The Two Master Signals: Quality (Q*) and Popularity (P*)
Strip away every subsystem, every twiddler, every machine learning refinement layer, and Google's ranking architecture reduces to two master-level inputs. The trial revealed that Google's system boils down to two "fundamental top-level ranking signals" that determine a webpage's score: Quality (Q*), which assesses trustworthiness and authority heavily influenced by PageRank and distance from known good sources, and Popularity (P*), which measures how widely visited and well-linked a page is, directly powered by Chrome visit data and user interaction signals from NavBoost.

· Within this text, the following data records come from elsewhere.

-- ==== Sys2Proof/Laws/State.lean ====
section
/-!
SUPPORT. One lemma for each field under each update of the machine's state, so that no proof unfolds a record update.
-/

namespace Sys2Proof.Machine

/-! ### `State.setEnc` -/

@[simp] theorem State.setEnc_params (s : State) (u : Enc) : (s.setEnc u).params = s.params := rfl
@[simp] theorem State.setEnc_enc (s : State) (u : Enc) : (s.setEnc u).enc = u := rfl
@[simp] theorem State.setEnc_dec (s : State) (u : Enc) : (s.setEnc u).dec = s.dec := rfl
@[simp] theorem State.setEnc_dos (s : State) (u : Enc) : (s.setEnc u).dos = s.dos := rfl
@[simp] theorem State.setEnc_pending (s : State) (u : Enc) : (s.setEnc u).pending = s.pending := rfl
@[simp] theorem State.setEnc_delivered (s : State) (u : Enc) : (s.setEnc u).delivered = s.delivered := rfl

/-! ### `State.setDec` -/

@[simp] theorem State.setDec_params (s : State) (u : Decoder) : (s.setDec u).params = s.params := rfl
@[simp] theorem State.setDec_enc (s : State) (u : Decoder) : (s.setDec u).enc = s.enc := rfl
@[simp] theorem State.setDec_dec (s : State) (u : Decoder) : (s.setDec u).dec = u := rfl
@[simp] theorem State.setDec_dos (s : State) (u : Decoder) : (s.setDec u).dos = s.dos := rfl
@[simp] theorem State.setDec_pending (s : State) (u : Decoder) : (s.setDec u).pending = s.pending := rfl
@[simp] theorem State.setDec_delivered (s : State) (u : Decoder) : (s.setDec u).delivered = s.delivered := rfl

/-! ### `State.setDos` -/

@[simp] theorem State.setDos_params (s : State) (u : Dos) : (s.setDos u).params = s.params := rfl
@[simp] theorem State.setDos_enc (s : State) (u : Dos) : (s.setDos u).enc = s.enc := rfl
@[simp] theorem State.setDos_dec (s : State) (u : Dos) : (s.setDos u).dec = s.dec := rfl
@[simp] theorem State.setDos_dos (s : State) (u : Dos) : (s.setDos u).dos = u := rfl
@[simp] theorem State.setDos_pending (s : State) (u : Dos) : (s.setDos u).pending = s.pending := rfl
@[simp] theorem State.setDos_delivered (s : State) (u : Dos) : (s.setDos u).delivered = s.delivered := rfl

/-! ### `State.deliver` -/

@[simp] theorem State.deliver_params (s : State) (r : Response) : (s.deliver r).params = s.params := rfl
@[simp] theorem State.deliver_enc (s : State) (r : Response) : (s.deliver r).enc = s.enc := rfl
@[simp] theorem State.deliver_dec (s : State) (r : Response) : (s.deliver r).dec = s.dec := rfl
@[simp] theorem State.deliver_dos (s : State) (r : Response) : (s.deliver r).dos = s.dos := rfl
@[simp] theorem State.deliver_pending (s : State) (r : Response) : (s.deliver r).pending = s.pending := rfl
@[simp] theorem State.deliver_delivered (s : State) (r : Response) : (s.deliver r).delivered = s.delivered ++ [r] := rfl

/-! ### `State.accept` -/

@[simp] theorem State.accept_params (s : State) : (s.accept).params = s.params := rfl
@[simp] theorem State.accept_enc (s : State) : (s.accept).enc = s.enc := rfl
@[simp] theorem State.accept_dec (s : State) : (s.accept).dec = s.dec := rfl
@[simp] theorem State.accept_dos (s : State) : (s.accept).dos = s.dos := rfl
@[simp] theorem State.accept_pending (s : State) : (s.accept).pending = s.pending.tail := rfl
@[simp] theorem State.accept_delivered (s : State) : (s.accept).delivered = s.delivered := rfl

/-! ### `State.issue` -/

@[simp] theorem State.issue_params (s : State) (c : Command) : (s.issue c).params = s.params := rfl
@[simp] theorem State.issue_enc (s : State) (c : Command) : (s.issue c).enc = s.enc := rfl
@[simp] theorem State.issue_dec (s : State) (c : Command) : (s.issue c).dec = s.dec := rfl
@[simp] theorem State.issue_dos (s : State) (c : Command) : (s.issue c).dos = s.dos := rfl
@[simp] theorem State.issue_pending (s : State) (c : Command) : (s.issue c).pending = .command c :: s.pending := rfl
@[simp] theorem State.issue_delivered (s : State) (c : Command) : (s.issue c).delivered = s.delivered := rfl

/-! ### `State.resetUnits` -/

@[simp] theorem State.resetUnits_params (s : State) : (s.resetUnits).params = s.params := rfl
@[simp] theorem State.resetUnits_enc (s : State) : (s.resetUnits).enc = Enc.reset := rfl
@[simp] theorem State.resetUnits_dec (s : State) : (s.resetUnits).dec = Decoder.reset := rfl
@[simp] theorem State.resetUnits_dos (s : State) : (s.resetUnits).dos = Dos.reset := rfl
@[simp] theorem State.resetUnits_pending (s : State) : (s.resetUnits).pending = s.pending := rfl
@[simp] theorem State.resetUnits_delivered (s : State) : (s.resetUnits).delivered = s.delivered := rfl

/-! ### `State.refuseIllegal` -/

@[simp] theorem State.refuseIllegal_params (s : State) : (s.refuseIllegal).params = s.params := rfl
@[simp] theorem State.refuseIllegal_enc (s : State) : (s.refuseIllegal).enc = s.enc := rfl
@[simp] theorem State.refuseIllegal_dec (s : State) : (s.refuseIllegal).dec = s.dec := rfl
@[simp] theorem State.refuseIllegal_dos (s : State) : (s.refuseIllegal).dos = s.dos := rfl
@[simp] theorem State.refuseIllegal_pending (s : State) : (s.refuseIllegal).pending = s.pending := rfl
@[simp] theorem State.refuseIllegal_delivered (s : State) : (s.refuseIllegal).delivered = s.delivered ++ [.error .illegal 0#24] := rfl

/-! ### Updates that meet -/

theorem State.setEnc_self (s : State) : s.setEnc s.enc = s := rfl
theorem State.setDec_self (s : State) : s.setDec s.dec = s := rfl
theorem State.setDos_self (s : State) : s.setDos s.dos = s := rfl
@[simp] theorem State.setEnc_setEnc (s : State) (u v : Enc) : (s.setEnc u).setEnc v = s.setEnc v := rfl
@[simp] theorem State.setDec_setDec (s : State) (u v : Decoder) : (s.setDec u).setDec v = s.setDec v := rfl
@[simp] theorem State.setDos_setDos (s : State) (u v : Dos) : (s.setDos u).setDos v = s.setDos v := rfl

/-- Two states with equal fields are equal. -/
theorem State.eq_of_fields {s t : State} (params : s.params = t.params) (enc : s.enc = t.enc) (dec : s.dec = t.dec)
    (dos : s.dos = t.dos) (pending : s.pending = t.pending) (delivered : s.delivered = t.delivered) : s = t := by
  cases s; cases t; simp_all

/-! ### Failing, and the runs of DOS -/

@[simp] theorem failWith_cfg (e : ErrCode) (c : Common) : (failWith e c).cfg = c.cfg := rfl
@[simp] theorem failWith_failed (e : ErrCode) (c : Common) : (failWith e c).failed = true := rfl
@[simp] theorem failWith_err (e : ErrCode) (c : Common) : (failWith e c).err = e.code := rfl
@[simp] theorem failWith_cap (e : ErrCode) (c : Common) : (failWith e c).cap = c.cap := rfl
@[simp] theorem failWith_input (e : ErrCode) (c : Common) : (failWith e c).input = c.input := rfl
@[simp] theorem failWith_inlen (e : ErrCode) (c : Common) : (failWith e c).inlen = c.inlen := rfl
@[simp] theorem failWith_inptr (e : ErrCode) (c : Common) : (failWith e c).inptr = c.inptr := rfl
@[simp] theorem failDecoder_toCommon (e : ErrCode) (d : Decoder) :
    (failDecoder e d).toCommon = failWith e d.toCommon := rfl
@[simp] theorem failDecoder_main (e : ErrCode) (d : Decoder) : (failDecoder e d).main = d.main := rfl
@[simp] theorem failDecoder_cnt (e : ErrCode) (d : Decoder) : (failDecoder e d).cnt = d.cnt := rfl
@[simp] theorem failDecoder_rem (e : ErrCode) (d : Decoder) : (failDecoder e d).rem = d.rem := rfl
@[simp] theorem failDecoder_remlen (e : ErrCode) (d : Decoder) : (failDecoder e d).remlen = d.remlen := rfl
@[simp] theorem failDecoder_outm (e : ErrCode) (d : Decoder) : (failDecoder e d).outm = d.outm := rfl
@[simp] theorem dosAt_toDecoder (d : Decoder) (o : Nat) : (dosAt d o).toDecoder = d := rfl
@[simp] theorem dosAt_w (d : Decoder) (o : Nat) : (dosAt d o).w = o := rfl

end Sys2Proof.Machine
end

This matters because it reframes every tactical SEO decision. You're no longer optimizing for a mysterious black box with hundreds of unknowable variables. You're building evidence that satisfies two questions: Is this trustworthy? and Do real people find this useful?
How Quality (Q*) Gets Calculated
Google's ranking stack separates Topicality (T*) from Quality (Q*). In a trial exhibit, Google engineer Hyung-Jin Kim described Q* as largely static and "related to the site rather than the query," with PageRank feeding into that quality signal. This is a site-wide assessment, not a page-by-page evaluation that shifts with every query.
The unredacted remedial opinion confirmed that Quality incorporates signals of authoritativeness, content-derived metrics, and rater scoring, and is directly used in determining a page's ranking. Think of it as a composite trust score. PageRank feeds into it, but so does the Body (B) signal from the ABC framework-the text on your actual page. The Anchors (A) and Clicks (C) components serve as direct inputs to the Popularity (P*) signal, while the Body (B) component is a content-derived metric that feeds into the Quality signal.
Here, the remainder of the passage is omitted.